#### WHAT IS BEING ASKED:
Write out again the entries from the first line to the line that includes "open Sys2Proof Sys2Proof.Machine", keeping both of those lines.

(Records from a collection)
* * * *

-- ==== Sys2Proof/Certificates/Slice0/Obligations.lean ====
section
/-! DEFINITION. The statements for the provers. Each docstring names the rules of spec/ it rests on; a clause that is
the model's own choice says so and names its log entry. -/

open Sys2Proof Sys2Proof.Machine

/-! ### Arithmetic -/

/-- The trit adder (R142): the printed table, its symmetry, and the three-input adder in integers. -/
def Obligations.AdderTable : Prop :=
  (tritAdd .N .N = (.P, .N) ∧ tritAdd .N .Z = (.N, .Z) ∧ tritAdd .N .P = (.Z, .Z) ∧
    tritAdd .Z .Z = (.Z, .Z) ∧ tritAdd .Z .P = (.P, .Z) ∧ tritAdd .P .P = (.N, .P)) ∧
  (∀ a b, tritAdd a b = tritAdd b a) ∧
  ∀ a b c, (fullAdd a b c).1.val = wrap 1 (a.val + b.val + c.val) ∧
    (fullAdd a b c).2.val = carry 1 (a.val + b.val + c.val)

/-- The 27 chained trit adders compute the integer sum (R143), and they are what ADD, ADC and SUB write: the sum
trits to rd and the carry-out of position 26 to FLAGS.carry, SUB adding the trit-inverted operand. -/
def Obligations.AddersAgreeWithIntegers : Prop :=
  (∀ (a b : Word) (c : Trit),
    (rippleSum a b c).val = wrap 27 (a.val + b.val + c.val) ∧
    (rippleCarryOut a b c).val = carry 27 (a.val + b.val + c.val) ∧
    a.val + b.val + c.val = (rippleSum a b c).val + pow3 27 * (rippleCarryOut a b c).val) ∧
  ∀ (rd rs1 rs2 : Reg) (s : State),
    (∃ t, exec (.add rd rs1 rs2) s = .next t ∧
      (t.reg rd = if rd = 0 then zeroWord else rippleSum (s.reg rs1) (s.reg rs2) .Z) ∧
      t.flagCarry = rippleCarryOut (s.reg rs1) (s.reg rs2) .Z) ∧
    (∃ t, exec (.adc rd rs1 rs2) s = .next t ∧
      (t.reg rd = if rd = 0 then zeroWord else rippleSum (s.reg rs1) (s.reg rs2) s.flagCarry) ∧
      t.flagCarry = rippleCarryOut (s.reg rs1) (s.reg rs2) s.flagCarry) ∧
    (∃ t, exec (.sub rd rs1 rs2) s = .next t ∧
      (t.reg rd = if rd = 0 then zeroWord
        else rippleSum (s.reg rs1) (mapTrits tritNeg (s.reg rs2)) .Z) ∧
      t.flagCarry = rippleCarryOut (s.reg rs1) (mapTrits tritNeg (s.reg rs2)) .Z)

/-- ADD, ADC, SUB, SBC (R150, R152, R153, R155, R141): the wrapped sum, its sign, the carry out. ADDS, SUBS (R151, R154):
the clamped sum, carry Z. NEG (R160): the exact negation, carry Z. All: rd and FLAGS written, nothing else but pc. -/
def Obligations.AddSubNegate : Prop :=
  ∀ (rd rs1 rs2 : Reg) (s : State),
    (∃ t, exec (.add rd rs1 rs2) s = .next t ∧
      WroteAlu s t rd (wrap 27 ((s.reg rs1).val + (s.reg rs2).val))
        (carry 27 ((s.reg rs1).val + (s.reg rs2).val))) ∧
    (∃ t, exec (.adc rd rs1 rs2) s = .next t ∧
      WroteAlu s t rd (wrap 27 ((s.reg rs1).val + (s.reg rs2).val + s.flagCarry.val))
        (carry 27 ((s.reg rs1).val + (s.reg rs2).val + s.flagCarry.val))) ∧
    (∃ t, exec (.sub rd rs1 rs2) s = .next t ∧
      WroteAlu s t rd (wrap 27 ((s.reg rs1).val - (s.reg rs2).val))
        (carry 27 ((s.reg rs1).val - (s.reg rs2).val))) ∧
    (∃ t, exec (.sbc rd rs1 rs2) s = .next t ∧
      WroteAlu s t rd (wrap 27 ((s.reg rs1).val - (s.reg rs2).val - s.flagCarry.val))
        (carry 27 ((s.reg rs1).val - (s.reg rs2).val - s.flagCarry.val))) ∧
    (∃ t, exec (.adds rd rs1 rs2) s = .next t ∧
      WroteAlu s t rd (max (-3812798742493) (min 3812798742493 ((s.reg rs1).val + (s.reg rs2).val))) 0) ∧
    (∃ t, exec (.subs rd rs1 rs2) s = .next t ∧
      WroteAlu s t rd (max (-3812798742493) (min 3812798742493 ((s.reg rs1).val - (s.reg rs2).val))) 0) ∧
    (∃ t, exec (.neg rd rs1) s = .next t ∧ WroteAlu s t rd (-(s.reg rs1).val) 0)

/-- MUL and MULH (R145, R156, R157): together the two words are the exact product. -/
def Obligations.MultiplyLowAndHigh : Prop :=
  ∀ (rd rs1 rs2 : Reg) (s : State),
    ∃ lo hi : Int, -H ≤ lo ∧ lo ≤ H ∧ -H ≤ hi ∧ hi ≤ H ∧
      (s.reg rs1).val * (s.reg rs2).val = lo + 7625597484987 * hi ∧
      (∃ t, exec (.mul rd rs1 rs2) s = .next t ∧ WroteAlu s t rd lo 0) ∧
      (∃ t, exec (.mulh rd rs1 rs2) s = .next t ∧ WroteAlu s t rd hi 0)

/-- DIV and MOD by a non-zero divisor (R146, R158, R159): the quotient to the nearest integer, ties toward zero, the
remainder at most half the divisor in magnitude, and the frame. -/
def Obligations.DivideToNearest : Prop :=
  ∀ (rd rs1 rs2 : Reg) (s : State), (s.reg rs2).val ≠ 0 →
    ∃ q r : Int, (s.reg rs1).val = q * (s.reg rs2).val + r ∧ 2 * |r| ≤ |(s.reg rs2).val| ∧
      (2 * |r| = |(s.reg rs2).val| → |q * (s.reg rs2).val| ≤ |(s.reg rs1).val|) ∧
      (∃ t, exec (.div rd rs1 rs2) s = .next t ∧ WroteAlu s t rd q 0) ∧
      (∃ t, exec (.mod rd rs1 rs2) s = .next t ∧ WroteAlu s t rd r 0)

/-- DIV and MOD by zero take EXC_DIV0 with trap value 0 and EPC the address of the instruction (R146, R158, R420);
that MOD does is decision D16 of the spec (log entry 28). -/
def Obligations.DivideByZeroTraps : Prop :=
  ∀ (rd rs1 rs2 : Reg) (s : State), (s.reg rs2).val = 0 →
    exec (.div rd rs1 rs2) s = .next (s.trap (-13) zeroWord s.pc) ∧
    exec (.mod rd rs1 rs2) s = .next (s.trap (-13) zeroWord s.pc)

/-! ### Logic -/

/-- The logic in force (R181), at reset included. -/
def Obligations.LogicModeSelection : Prop :=
  (∀ s : State, s.lmode.get 0 = .Z → s.logicMode = .kleene) ∧
  (∀ s : State, s.lmode.get 0 = .P → s.logicMode = .b3) ∧
  (∀ s : State, s.lmode.get 0 = .N → s.status.get 2 = .N → s.logicMode = .heyting) ∧
  (∀ s : State, s.lmode.get 0 = .N → s.status.get 2 = .Z → s.logicMode = .lukasiewicz) ∧
  (∀ s : State, s.lmode.get 0 = .N → s.status.get 2 = .P → s.logicMode = .rm3) ∧
  State.reset.logicMode = .kleene

/-- AND and OR in closed form (R190, R191), NOT (R192), consensus and anti-consensus cell by cell (R195). -/
def Obligations.LogicTables : Prop :=
  (∀ m a b, m ≠ .b3 → (tand m a b).val = min a.val b.val ∧ (tor m a b).val = max a.val b.val) ∧
  (∀ a b, (a = .Z ∨ b = .Z) → tand .b3 a b = .Z ∧ tor .b3 a b = .Z) ∧
  (∀ a b, a ≠ .Z → b ≠ .Z →
    (tand .b3 a b).val = min a.val b.val ∧ (tor .b3 a b).val = max a.val b.val) ∧
  (∀ m a, m ≠ .heyting → (tnot m a).val = -a.val) ∧
  (tnot .heyting .N = .P ∧ tnot .heyting .Z = .N ∧ tnot .heyting .P = .N) ∧
  (∀ a, tcons a a = a ∧ tacons a a = .Z) ∧ (∀ a b, a ≠ b → tcons a b = .Z) ∧
  (tacons .N .Z = .P ∧ tacons .Z .N = .P ∧ tacons .Z .P = .N ∧ tacons .P .Z = .N ∧ tacons .N .P = .Z ∧
    tacons .P .N = .Z)

/-- The five implications (R193): each formula of the source, the RM3 table cell by cell, and that the five tables are
pairwise different. -/
def Obligations.ImplicationTables : Prop :=
  (∀ a b, (timpl .kleene a b).val = max (-a.val) b.val) ∧
  (∀ a b, (timpl .lukasiewicz a b).val = min 1 (-a.val + b.val + 1) ∧
    (timpl .lukasiewicz a b = .P ↔ a.val ≤ b.val)) ∧
  (∀ a b, (tand .heyting a (timpl .heyting a b)).val ≤ b.val ∧
    ∀ c, (tand .heyting a c).val ≤ b.val → c.val ≤ (timpl .heyting a b).val) ∧
  (∀ b, timpl .rm3 .N b = .P) ∧ (∀ b, timpl .rm3 .Z b = b) ∧
  (timpl .rm3 .P .N = .N ∧ timpl .rm3 .P .Z = .N ∧ timpl .rm3 .P .P = .P) ∧
  (∀ a b, timpl .b3 a b = tor .b3 (tnot .b3 a) b) ∧
  (∀ m n, m ≠ n → ∃ a b, timpl m a b ≠ timpl n a b)

/-- TAND, TOR, TNOT, TIMPL (R180, R182–R185): every result trit by the table of the mode in force; CONS and ACONS (R186,
R187, R195): by their tables whatever the mode. FLAGS.sign the sign of the word, carry Z, and the frame. -/
def Obligations.LogicResult : Prop :=
  ∀ (rd rs1 rs2 : Reg) (s : State),
    (∃ t, exec (.tand rd rs1 rs2) s = .next t ∧
      WroteAluTrits s t rd (fun i => tand s.logicMode ((s.reg rs1).get i) ((s.reg rs2).get i))) ∧
    (∃ t, exec (.tor rd rs1 rs2) s = .next t ∧
      WroteAluTrits s t rd (fun i => tor s.logicMode ((s.reg rs1).get i) ((s.reg rs2).get i))) ∧
    (∃ t, exec (.tnot rd rs1) s = .next t ∧
      WroteAluTrits s t rd (fun i => tnot s.logicMode ((s.reg rs1).get i))) ∧
    (∃ t, exec (.timpl rd rs1 rs2) s = .next t ∧
      WroteAluTrits s t rd (fun i => timpl s.logicMode ((s.reg rs1).get i) ((s.reg rs2).get i))) ∧
    (∃ t, exec (.cons rd rs1 rs2) s = .next t ∧
      WroteAluTrits s t rd (fun i => tcons ((s.reg rs1).get i) ((s.reg rs2).get i))) ∧
    (∃ t, exec (.acons rd rs1 rs2) s = .next t ∧
      WroteAluTrits s t rd (fun i => tacons ((s.reg rs1).get i) ((s.reg rs2).get i)))

/-- TSHIFT (R188): a left shift multiplies by a power of three and wraps, a right shift divides to the nearest
integer, 27 places or more leave 0. -/
def Obligations.ShiftResult : Prop :=
  ∀ (rd rs1 rs2 : Reg) (s : State),
    ∃ t, exec (.tshift rd rs1 rs2) s = .next t ∧
      WroteAlu s t rd
        (if 27 ≤ |(s.reg rs2).val| then 0
         else if 0 ≤ (s.reg rs2).val then wrap 27 ((s.reg rs1).val * pow3 (s.reg rs2).val.toNat)
         else carry (s.reg rs2).val.natAbs (s.reg rs1).val) 0

/-- TCMP (R189): trit by trit, and FLAGS.sign orders the two operands as integers. -/
def Obligations.TritCompareOrders : Prop :=
  ∀ (rd rs1 rs2 : Reg) (s : State),
    ∃ t, exec (.tcmp rd rs1 rs2) s = .next t ∧
      WroteAluTrits s t rd (fun i => sign (((s.reg rs1).get i).val - ((s.reg rs2).get i).val)) ∧
      t.flagSign = sign ((s.reg rs1).val - (s.reg rs2).val)

/-! ### Memory and immediates -/

/-- LI, LUI, ADDI (R212, R213, R214, R219): the value, FLAGS untouched, and the frame. -/
def Obligations.ImmediateResult : Prop :=
  ∀ (rd rs1 : Reg) (imm : Int) (s : State), -64570081 ≤ imm → imm ≤ 64570081 →
    (∃ t, exec (.li rd imm) s = .next t ∧ WroteReg s t rd imm) ∧
    (∃ t, exec (.lui rd imm) s = .next t ∧ WroteReg s t rd (imm * 59049)) ∧
    (∃ t, exec (.addi rd rs1 imm) s = .next t ∧ WroteReg s t rd (wrap 27 ((s.reg rs1).val + imm)))

/-- LOAD (R210, R218, R76): the word at the wrapped effective address, FLAGS untouched, and the frame. -/
def Obligations.LoadResult : Prop :=
  ∀ (rd rs1 : Reg) (imm : Int) (s : State),
    (s.effectiveAddress rs1 imm).val = wrap 27 ((s.reg rs1).val + imm) ∧
    (CanAccess s (s.effectiveAddress rs1 imm).val .read →
      ∃ t, exec (.load rd rs1 imm) s = .next t ∧
        (t.reg rd = if rd = 0 then zeroWord else s.mem.read (s.effectiveAddress rs1 imm).val) ∧
        FrameReg s t rd ∧ Advances s t)

/-- STORE (R211, R218, R77): the addressed word holds the register, every other address, every register and every
other piece of state is as before. The first clause of the memory needs its canonical form (log entry 6). -/
def Obligations.StoreResult : Prop :=
  ∀ (rsrc rs1 : Reg) (imm : Int) (s : State), CanAccess s (s.effectiveAddress rs1 imm).val .write →
    ∃ t, exec (.store rsrc rs1 imm) s = .next t ∧ Advances s t ∧ t = { s with mem := t.mem, pc := t.pc } ∧
      (s.mem.wf = true → t.mem.read (s.effectiveAddress rs1 imm).val = s.reg rsrc) ∧
      ∀ a : Int, a ≠ (s.effectiveAddress rs1 imm).val → t.mem.read a = s.mem.read a

/-- LOAD and STORE that cannot access their address (R76, R77, R84, R420): EXC_FAULT where nothing exists, else EXC_PERM_R
or EXC_PERM_W where the MPU denies, with the effective address as trap value. A fetch that cannot be made (R78, R435):
EXC_FAULT, else EXC_PERM_X, with the pc as EPC and as trap value. -/
def Obligations.AccessTraps : Prop :=
  (∀ (rd rs1 : Reg) (imm : Int) (s : State),
    (s.kindAt (s.effectiveAddress rs1 imm).val = none →
      exec (.load rd rs1 imm) s = .next (s.trap (-11) (s.effectiveAddress rs1 imm) s.pc) ∧
      exec (.store rd rs1 imm) s = .next (s.trap (-11) (s.effectiveAddress rs1 imm) s.pc)) ∧
    (s.kindAt (s.effectiveAddress rs1 imm).val ≠ none →
      s.mpuCheck (s.effectiveAddress rs1 imm).val .read = .deny →
      exec (.load rd rs1 imm) s = .next (s.trap (-9) (s.effectiveAddress rs1 imm) s.pc)) ∧
    (s.kindAt (s.effectiveAddress rs1 imm).val ≠ none →
      s.mpuCheck (s.effectiveAddress rs1 imm).val .write = .deny →
      exec (.store rd rs1 imm) s = .next (s.trap (-8) (s.effectiveAddress rs1 imm) s.pc))) ∧
  ∀ s : State, s.halted = false → statusLegal s.status = true →
    s.sampleLines.2.interruptLine s.sampleLines.1 = none →
    (s.kindAt s.pc.val = none → step s = .next (s.sampleLines.2.trap (-11) s.pc s.pc)) ∧
    (s.kindAt s.pc.val ≠ none → s.sampleLines.2.mpuCheck s.pc.val .fetch = .deny →
      step s = .next (s.sampleLines.2.trap (-7) s.pc s.pc))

* * * *

#### EXERCISE SOLUTION:
-- ==== Sys2Proof/Certificates/Slice0/Obligations.lean ====
section
/-! DEFINITION. The statements for the provers. Each docstring names the rules of spec/ it rests on; a clause that is
the model's own choice says so and names its log entry. -/

open Sys2Proof Sys2Proof.Machine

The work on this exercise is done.